• **AIM OF THE TASK**
Repeat precisely the span of lines below that opens with the line containing "have h : ∃ x0, s.send r" and closes with the line containing "theorem sendDuo_eq (s", both included.

• **EXERCISE DATA**
-- ==== Sys2Proof/Certificates/Slice0/Obligations.lean ====
section
/-! DEFINITION. The statements about the device. Each docstring names the rules it follows; where a statement rests on a
choice of the model, it names the log entry. `State.Alone` (a running job whose one outstanding command is decoded, with
nothing else due) and `State.Completing` (its one command in flight stands at its completion beat) are defined in
Sys2Proof/Safety.lean. -/
open Sys2Proof Sys2Proof.Machine

/-! ### The block and its queue -/

/-- A step takes the command at the front of the queue and runs it with the queue's rest; on an empty queue the block
idles (log entry 8). -/
def Obligations.StepRunsFrontCommand : Prop :=
  (∀ (c : Instr) (rest : List Instr) (s : State),
    step { s with pending := c :: rest } = exec c { s with pending := rest }) ∧
  ∀ s : State, s.pending = [] → step s = .next s

/-- No command stops the block or is refused by it.
Rests on the model's choices of log entry 16. -/
def Obligations.EveryCommandAnswers : Prop :=
  ∀ (i : Instr) (s : State), ∃ t, exec i s = .next t

/-- What reset leaves (R204, R220, R507, R508, R515): the device is BOOTING, no job is loaded, registers stand at their
Reset columns, every MSI-X vector is masked and not pending, no event is logged and no memory lists a byte.
Rests on the model's choices of log entries 5, 6, 13 and 14. -/
def Obligations.ResetState : Prop :=
  let s := State.reset
  s.pending = [] ∧ s.devst = 1 ∧ s.jobSt = .empty ∧ s.drn.warn = 0x000CF850 ∧ s.drn.core = 0xFF ∧ s.evt.irqen = 0x0FFE ∧
  s.evt.head = 0 ∧ s.evt.tail = 0 ∧ s.msix.length = 7 ∧ (∀ v ∈ s.msix, v.mask = true ∧ v.pend = false) ∧
  s.ring.fltIdx = noIdx ∧ s.pci.b2log2 = 36 ∧ s.hbm = [] ∧ s.host = [] ∧ s.cores.length = 192 ∧ ∀ k ∈ s.cores, k.spd = []

/-- The memories of the reset state are in canonical form.
Rests on the model's choices of log entry 5. -/
def Obligations.ResetMemoriesCanonical : Prop := State.reset.memsOk = true

/-- Every step keeps every memory of the machine in canonical form: scratchpads with their accumulators, lookup tables,
HBM, what was written to host memory and to drain targets, the quote mailbox, staged pages, and what a parked job and the
resume record keep.
Rests on the model's choices of log entry 5. -/
def Obligations.StepKeepsMemoriesCanonical : Prop :=
  ∀ s t : State, s.memsOk = true → step s = .next t → t.memsOk = true

/-! ### Command words -/

/-- A command's words decode to the command they were written from, with every field at every value (R213 to R218). -/
def Obligations.DecodeEncode : Prop := ∀ c : Cmd, decodeCmd (encodeCmd c) = .ok c

/-- A reserved opcode is no command, and the fault names the OPCODE field (R215, R216). -/
def Obligations.ReservedOpcode : Prop :=
  ∀ ws : List Word, bodyFields (fieldOf ws (0, 31, 24)) = none → decodeCmd ws = .error (fieldAt 0 31 24)

/-- A set bit that no field of the command covers makes its words no command, and the fault names the reserved field that
holds the bit (R213, R215). -/
def Obligations.ReservedFieldSet : Prop :=
  ∀ (c : Cmd) (w b : Nat), w < 32 → b < 32 →
    (∀ f ∈ headerFields ++ (bodyFields c.opcode).getD [], ¬(f.1 = w ∧ f.2.2 ≤ b ∧ b ≤ f.2.1)) →
    ∃ f, decodeCmd ((encodeCmd c).set w ((encodeCmd c).getD w 0 ||| BitVec.ofNat 32 (2 ^ b))) = .error f ∧
      f.word = w ∧ f.bit ≤ b ∧ b ≤ f.bit + f.wid
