/-- Every command in flight is abandoned (R222). -/
theorem abandon_eq (s : State) :
    s.abandon = { s with job := (s.abandon).job, cores := (s.abandon).cores, hbm := (s.abandon).hbm, host := (s.abandon).host, net := (s.abandon).net, sent := (s.abandon).sent, free := (s.abandon).free } := by
  have h : ∃ x0 x1 x2 x3 x4 x5 x6, s.abandon = { s with job := x0, cores := x1, hbm := x2, host := x3, net := x4, sent := x5, free := x6 } := by
    have hm : ∀ (ws : List Wr) (s : State), ∃ a b c d e f, ws.foldl State.mixStore s =
        { s with cores := a, hbm := b, host := c, net := d, sent := e, free := f } := by
      intro ws s
      refine foldl_rel (fun s t : State => ∃ a b c d e f, t = { s with cores := a, hbm := b, host := c, net := d, sent := e, free := f })
        ?_ ?_ _ ?_ _ _
      · intro s; exact ⟨_, _, _, _, _, _, rfl⟩
      · rintro s t u ⟨_, _, _, _, _, _, rfl⟩ ⟨_, _, _, _, _, _, rfl⟩; exact ⟨_, _, _, _, _, _, rfl⟩
      · intro s a; rw [mixStore_eq]; exact ⟨_, _, _, _, _, _, rfl⟩
    have hf : ∀ fs : List Flight, ∃ a b c d e f, fs.foldl (fun (t : State) f => (t.couldWrite f).1.foldl State.mixStore (t.couldWrite f).2) s =
        { s with cores := a, hbm := b, host := c, net := d, sent := e, free := f } := by
      intro fs
      refine foldl_rel (fun s t : State => ∃ a b c d e f, t = { s with cores := a, hbm := b, host := c, net := d, sent := e, free := f })
        ?_ ?_ _ ?_ _ _
      · intro s; exact ⟨_, _, _, _, _, _, rfl⟩
      · rintro s t u ⟨_, _, _, _, _, _, rfl⟩ ⟨_, _, _, _, _, _, rfl⟩; exact ⟨_, _, _, _, _, _, rfl⟩
      · intro s f
        obtain ⟨_, _, _, _, _, _, h⟩ := hm (s.couldWrite f).1 (s.couldWrite f).2
        rw [h, couldWrite_eq]; exact ⟨_, _, _, _, _, _, rfl⟩
    unfold State.abandon
    obtain ⟨_, _, _, _, _, _, h⟩ := hf (s.job.flights.filter (fun f => f.issued))
    simp only [h]
    exact ⟨_, _, _, _, _, _, _, rfl⟩
  obtain ⟨_, _, _, _, _, _, _, h⟩ := h
  rw [h]

/-- A packet goes out. -/
theorem emit_eq (s : State) (r : Nat) (p : Packet) :
    s.emit r p = { s with net := (s.emit r p).net } := by
  have h : ∃ x0, s.emit r p = { s with net := x0 } := by
    unfold State.emit
    try simp only []
    (repeat' split) <;>
    exact ⟨_, rfl⟩
  obtain ⟨_, h⟩ := h
  rw [h]

/-- A packet is kept for a replay (R344). -/
theorem keepCopy_eq (s : State) (p : Packet) :
    s.keepCopy p = { s with net := (s.keepCopy p).net } := by
  have h : ∃ x0, s.keepCopy p = { s with net := x0 } := by
    unfold State.keepCopy
    try simp only []
    (repeat' split) <;>
    exact ⟨_, rfl⟩
  obtain ⟨_, h⟩ := h
  rw [h]

/-- A packet of a flow goes out, where it can (R160). -/
theorem sendOut_eq (r : Nat) (s : State) (x : TxPkt) :
    s.sendOut r x = { s with net := (s.sendOut r x).net } := by
  have h : ∃ x0, s.sendOut r x = { s with net := x0 } := by
    unfold State.sendOut
    split
    · exact ⟨_, rfl⟩
    · rw [emit_eq]; exact ⟨_, rfl⟩
  obtain ⟨_, h⟩ := h
  rw [h]

/-- What a flow holds and its window admits goes out (R328). -/
theorem flush_eq (s : State) (r : Nat) :
    s.flush r = { s with net := (s.flush r).net } := by
  have h : ∃ x0, s.flush r = { s with net := x0 } := by
    unfold State.flush
    simp only []
    split
    · exact ⟨_, rfl⟩
    · refine foldl_rel (fun s t : State => ∃ n, t = { s with net := n }) ?_ ?_ _ ?_ _ _
      · intro s; exact ⟨_, rfl⟩
      · rintro s t u ⟨_, rfl⟩ ⟨_, rfl⟩; exact ⟨_, rfl⟩
      · intro s a; exact ⟨_, sendOut_eq r s a⟩
  obtain ⟨_, h⟩ := h
  rw [h]

/-- A packet goes out in its flow (R328). -/
theorem send_eq (s : State) (r : Nat) (p : Packet) :
    s.send r p = { s with net := (s.send r p).net } := by
  have h : ∃ x0, s.send r p = { s with net := x0 } := by
    unfold State.send
    try simp only []
    (repeat' split) <;>
    (try rw [flush_eq]) <;>
    (try rw [keepCopy_eq]) <;>
    exact ⟨_, rfl⟩
  obtain ⟨_, h⟩ := h
  rw [h]

/-- A packet goes to the Duo partner. -/
theorem sendDuo_eq (s : State) (k : Nat) (b : List Byte) :
    s.sendDuo k b = { s with net := (s.sendDuo k b).net } := by
  have h : ∃ x0, s.sendDuo k b = { s with net := x0 } := by
    unfold State.sendDuo
    try simp only []
    (repeat' split) <;>
    (try rw [send_eq]) <;>
    exact ⟨_, rfl⟩
  obtain ⟨_, h⟩ := h
  rw [h]

/-- A replayed entry is compared with the one kept (R404). -/
theorem checkKept_eq (s : State) (e : JEntry) :
    s.checkKept e = { s with job := (s.checkKept e).job, evt := (s.checkKept e).evt, ring := (s.checkKept e).ring, msix := (s.checkKept e).msix, sent := (s.checkKept e).sent } := by
  have h : ∃ x0 x1 x2 x3 x4, s.checkKept e = { s with job := x0, evt := x1, ring := x2, msix := x3, sent := x4 } := by
    unfold State.checkKept
    try simp only []
    (repeat' split) <;>
    (try rw [noteFault_eq]) <;>
    (try rw [evCmd_eq]) <;>
    exact ⟨_, _, _, _, _, rfl⟩
  obtain ⟨_, _, _, _, _, h⟩ := h
  rw [h]

/-- An entry enters the journal. -/
theorem jAdd_eq (s : State) (e : JEntry) :
    s.jAdd e = { s with job := (s.jAdd e).job, evt := (s.jAdd e).evt, ring := (s.jAdd e).ring, msix := (s.jAdd e).msix, sent := (s.jAdd e).sent } := by
  have h : ∃ x0 x1 x2 x3 x4, s.jAdd e = { s with job := x0, evt := x1, ring := x2, msix := x3, sent := x4 } := by
    unfold State.jAdd
    try simp only []
    (repeat' split) <;>
    (try rw [checkKept_eq]) <;>
    exact ⟨_, _, _, _, _, rfl⟩
  obtain ⟨_, _, _, _, _, h⟩ := h
  rw [h]

/-- An entry enters the journal in place of another. -/
theorem jPut_eq (s : State) (e : JEntry) :
    s.jPut e = { s with job := (s.jPut e).job, evt := (s.jPut e).evt, ring := (s.jPut e).ring, msix := (s.jPut e).msix, sent := (s.jPut e).sent } := by
  have h : ∃ x0 x1 x2 x3 x4, s.jPut e = { s with job := x0, evt := x1, ring := x2, msix := x3, sent := x4 } := by
    unfold State.jPut
    try simp only []
    (repeat' split) <;>
    (try rw [jAdd_eq]) <;>
    exact ⟨_, _, _, _, _, rfl⟩
  obtain ⟨_, _, _, _, _, h⟩ := h
  rw [h]

/-- The journal of a step opens. -/
theorem openStep_eq (s : State) :
    s.openStep = { s with job := (s.openStep).job } := by
  have h : ∃ x0, s.openStep = { s with job := x0 } := by
    unfold State.openStep
    try simp only []
    (repeat' split) <;>
    exact ⟨_, rfl⟩
  obtain ⟨_, h⟩ := h
  rw [h]

/-- Records enter the journal (R248). -/
theorem pushRecs_eq (s : State) (h : RecHdr) (ps : List (List JEntry)) :
    s.pushRecs h ps = { s with job := (s.pushRecs h ps).job } := by
  have h : ∃ x0, s.pushRecs h ps = { s with job := x0 } := by
    have hg : ∀ (g : State × Nat → List JEntry → State × Nat), (∀ s es, ∃ j, (g s es).1 = { s.1 with job := j }) →
        ∀ (l : List (List JEntry)) (s : State × Nat), ∃ j, (l.foldl g s).1 = { s.1 with job := j } := by
      intro g hg l
      induction l with
      | nil => intro s; exact ⟨_, rfl⟩
      | cons a l ih =>
        intro s
        obtain ⟨_, h1⟩ := hg s a
        obtain ⟨_, h2⟩ := ih (g s a)
        rw [List.foldl_cons, h2, h1]; exact ⟨_, rfl⟩
    unfold State.pushRecs
    dsimp only
    refine hg _ ?_ ps (s, 0)
    intro s es
    exact ⟨_, rfl⟩
  obtain ⟨_, h⟩ := h
  rw [h]

/-- Bytes go to an epoch's target (R390). -/
theorem toTarget_eq (s : State) (e : Epoch) (o n : Nat) (m : Mem) (d : Bool) :
    s.toTarget e o n m d = { s with host := (s.toTarget e o n m d).host, mqt := (s.toTarget e o n m d).mqt, sent := (s.toTarget e o n m d).sent } := by
  have h : ∃ x0 x1 x2, s.toTarget e o n m d = { s with host := x0, mqt := x1, sent := x2 } := by
    unfold State.toTarget State.sendWrite
    simp only []
    split <;> exact ⟨_, _, _, rfl⟩
  obtain ⟨_, _, _, h⟩ := h
  rw [h]

/-- A record of an open epoch's step goes to its image (R397). -/
theorem keepRecord_eq (s : State) (r : List Byte) :
    s.keepRecord r = { s with host := (s.keepRecord r).host, mqt := (s.keepRecord r).mqt, sent := (s.keepRecord r).sent } := by
  have h : ∃ x0 x1 x2, s.keepRecord r = { s with host := x0, mqt := x1, sent := x2 } := by
    unfold State.keepRecord
    try simp only []
    (repeat' split) <;>
    (try rw [toTarget_eq]) <;>
    exact ⟨_, _, _, rfl⟩
  obtain ⟨_, _, _, h⟩ := h
  rw [h]

/-- Records become visible (R248, R249). -/
theorem flushJrn_eq (n : Nat) (s : State) :
    State.flushJrn n s = { s with job := (State.flushJrn n s).job, cores := (State.flushJrn n s).cores, hbm := (State.flushJrn n s).hbm, host := (State.flushJrn n s).host, net := (State.flushJrn n s).net, mqt := (State.flushJrn n s).mqt, msix := (State.flushJrn n s).msix, sent := (State.flushJrn n s).sent } := by
  have h : ∃ x0 x1 x2 x3 x4 x5 x6 x7, State.flushJrn n s = { s with job := x0, cores := x1, hbm := x2, host := x3, net := x4, mqt := x5, msix := x6, sent := x7 } := by
    induction n generalizing s with
    | zero => exact ⟨_, _, _, _, _, _, _, _, rfl⟩
    | succ n ih =>
      unfold State.flushJrn
      split
      · exact ⟨_, _, _, _, _, _, _, _, rfl⟩
      · split
        · rename_i r _ _ _
          simp only []
          have h1 : ∀ (t : State), ∃ x0 x1 x2 x3 x4, t.stores (s.jrnWrites s.job.jrn.head r) = { t with cores := x0, hbm := x1, host := x2, net := x3, sent := x4 } := fun t => ⟨_, _, _, _, _, stores_eq t _⟩
          have h2 : ∀ (t : State), ∃ x0 x1 x2, t.keepRecord r = { t with host := x0, mqt := x1, sent := x2 } := fun t => ⟨_, _, _, keepRecord_eq t _⟩
          have h3 : ∀ (t : State), ∃ x0 x1, t.irq 3 = { t with msix := x0, sent := x1 } := fun t => ⟨_, _, irq_eq t _⟩
          obtain ⟨_, _, _, _, _, k⟩ := h1 _
          rw [k]
          obtain ⟨_, _, _, k⟩ := h2 _
          rw [k]
          obtain ⟨_, _, k⟩ := h3 _
          rw [k]
          obtain ⟨_, _, _, _, _, _, _, _, h⟩ := ih _
          rw [h]; exact ⟨_, _, _, _, _, _, _, _, rfl⟩
        · exact ⟨_, _, _, _, _, _, _, _, rfl⟩
  obtain ⟨_, _, _, _, _, _, _, _, h⟩ := h
  rw [h]

/-- What has room becomes visible. -/
theorem journalOut_eq (s : State) :
    s.journalOut = { s with job := (s.journalOut).job, cores := (s.journalOut).cores, hbm := (s.journalOut).hbm, host := (s.journalOut).host, net := (s.journalOut).net, mqt := (s.journalOut).mqt, msix := (s.journalOut).msix, sent := (s.journalOut).sent } := by
  have h : ∃ x0 x1 x2 x3 x4 x5 x6 x7, s.journalOut = { s with job := x0, cores := x1, hbm := x2, host := x3, net := x4, mqt := x5, msix := x6, sent := x7 } := by
    unfold State.journalOut
    try simp only []
    (repeat' split) <;>
    (try rw [flushJrn_eq]) <;>
    exact ⟨_, _, _, _, _, _, _, _, rfl⟩
  obtain ⟨_, _, _, _, _, _, _, _, h⟩ := h
  rw [h]

/-- The JOB record (R248). -/
theorem jobRecord_eq (s : State) :
    s.jobRecord = { s with job := (s.jobRecord).job } := by
  have h : ∃ x0, s.jobRecord = { s with job := x0 } := by
    unfold State.jobRecord
    try simp only []
    (repeat' split) <;>
    (try rw [pushRecs_eq]) <;>
    exact ⟨_, rfl⟩
  obtain ⟨_, h⟩ := h
  rw [h]

/-- The END record (R248). -/
theorem pushEnd_eq (s : State) :
    s.pushEnd = { s with job := (s.pushEnd).job } := by
  have h : ∃ x0, s.pushEnd = { s with job := x0 } := by
    unfold State.pushEnd
    try simp only []
    (repeat' split) <;>
    (try rw [pushRecs_eq]) <;>
    exact ⟨_, rfl⟩
  obtain ⟨_, h⟩ := h
  rw [h]

/-- A step is compared with the reference (R257). -/
theorem compareRef_eq (s : State) (x : Option Nat) (h : RecHdr) (es : List JEntry) :
    s.compareRef x h es = { s with job := (s.compareRef x h es).job, aud := (s.compareRef x h es).aud, evt := (s.compareRef x h es).evt, ring := (s.compareRef x h es).ring, msix := (s.compareRef x h es).msix, sent := (s.compareRef x h es).sent } := by
  have h : ∃ x0 x1 x2 x3 x4 x5, s.compareRef x h es = { s with job := x0, aud := x1, evt := x2, ring := x3, msix := x4, sent := x5 } := by
    unfold State.compareRef
    try simp only []
    (repeat' split) <;>
    (try rw [noteFault_eq]) <;>
    (try rw [ev_eq]) <;>
    exact ⟨_, _, _, _, _, _, rfl⟩
  obtain ⟨_, _, _, _, _, _, h⟩ := h
  rw [h]

/-- A step's record is made (R248). -/
theorem closeStep_eq (s : State) (c : Bool) (b n : Nat) (x : Option Nat) :
    s.closeStep c b n x = { s with job := (s.closeStep c b n x).job, aud := (s.closeStep c b n x).aud, rcv := (s.closeStep c b n x).rcv, evt := (s.closeStep c b n x).evt, ring := (s.closeStep c b n x).ring, msix := (s.closeStep c b n x).msix, sent := (s.closeStep c b n x).sent } := by
  have h : ∃ x0 x1 x2 x3 x4 x5 x6, s.closeStep c b n x = { s with job := x0, aud := x1, rcv := x2, evt := x3, ring := x4, msix := x5, sent := x6 } := by
    unfold State.closeStep
    try simp only []
    (repeat' split) <;>
    (try rw [compareRef_eq]) <;>
    (try rw [pushRecs_eq]) <;>
    exact ⟨_, _, _, _, _, _, _, rfl⟩
  obtain ⟨_, _, _, _, _, _, _, h⟩ := h
  rw [h]

/-- The records of a job that ends (R248). -/
theorem endRecords_eq (s : State) (c : Bool) (n : Nat) :
    s.endRecords c n = { s with job := (s.endRecords c n).job, cores := (s.endRecords c n).cores, hbm := (s.endRecords c n).hbm, host := (s.endRecords c n).host, net := (s.endRecords c n).net, aud := (s.endRecords c n).aud, mqt := (s.endRecords c n).mqt, rcv := (s.endRecords c n).rcv, evt := (s.endRecords c n).evt, ring := (s.endRecords c n).ring, msix := (s.endRecords c n).msix, sent := (s.endRecords c n).sent } := by
  have h : ∃ x0 x1 x2 x3 x4 x5 x6 x7 x8 x9 x10 x11, s.endRecords c n = { s with job := x0, cores := x1, hbm := x2, host := x3, net := x4, aud := x5, mqt := x6, rcv := x7, evt := x8, ring := x9, msix := x10, sent := x11 } := by
    unfold State.endRecords
    try simp only []
    (repeat' split) <;>
    (try rw [journalOut_eq]) <;>
    (try rw [pushEnd_eq]) <;>
    (try rw [closeStep_eq]) <;>
    exact ⟨_, _, _, _, _, _, _, _, _, _, _, _, rfl⟩
  obtain ⟨_, _, _, _, _, _, _, _, _, _, _, _, h⟩ := h
  rw [h]

/-- A boundary that falls due is dropped with its job. -/
theorem dropBoundary_eq (s : State) :
    s.dropBoundary = { s with job := (s.dropBoundary).job, cast := (s.dropBoundary).cast } := by
  have h : ∃ x0 x1, s.dropBoundary = { s with job := x0, cast := x1 } := by
    unfold State.dropBoundary
    try simp only []
    (repeat' split) <;>
    exact ⟨_, _, rfl⟩
  obtain ⟨_, _, h⟩ := h
  rw [h]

• **RESPONSE AREA**
  have h : ∃ x0, s.send r p = { s with net := x0 } := by
    unfold State.send
    try simp only []
    (repeat' split) <;>
    (try rw [flush_eq]) <;>
    (try rw [keepCopy_eq]) <;>
    exact ⟨_, rfl⟩
  obtain ⟨_, h⟩ := h
  rw [h]

/-- A packet goes to the Duo partner. -/
theorem sendDuo_eq (s : State) (k : Nat) (b : List Byte) :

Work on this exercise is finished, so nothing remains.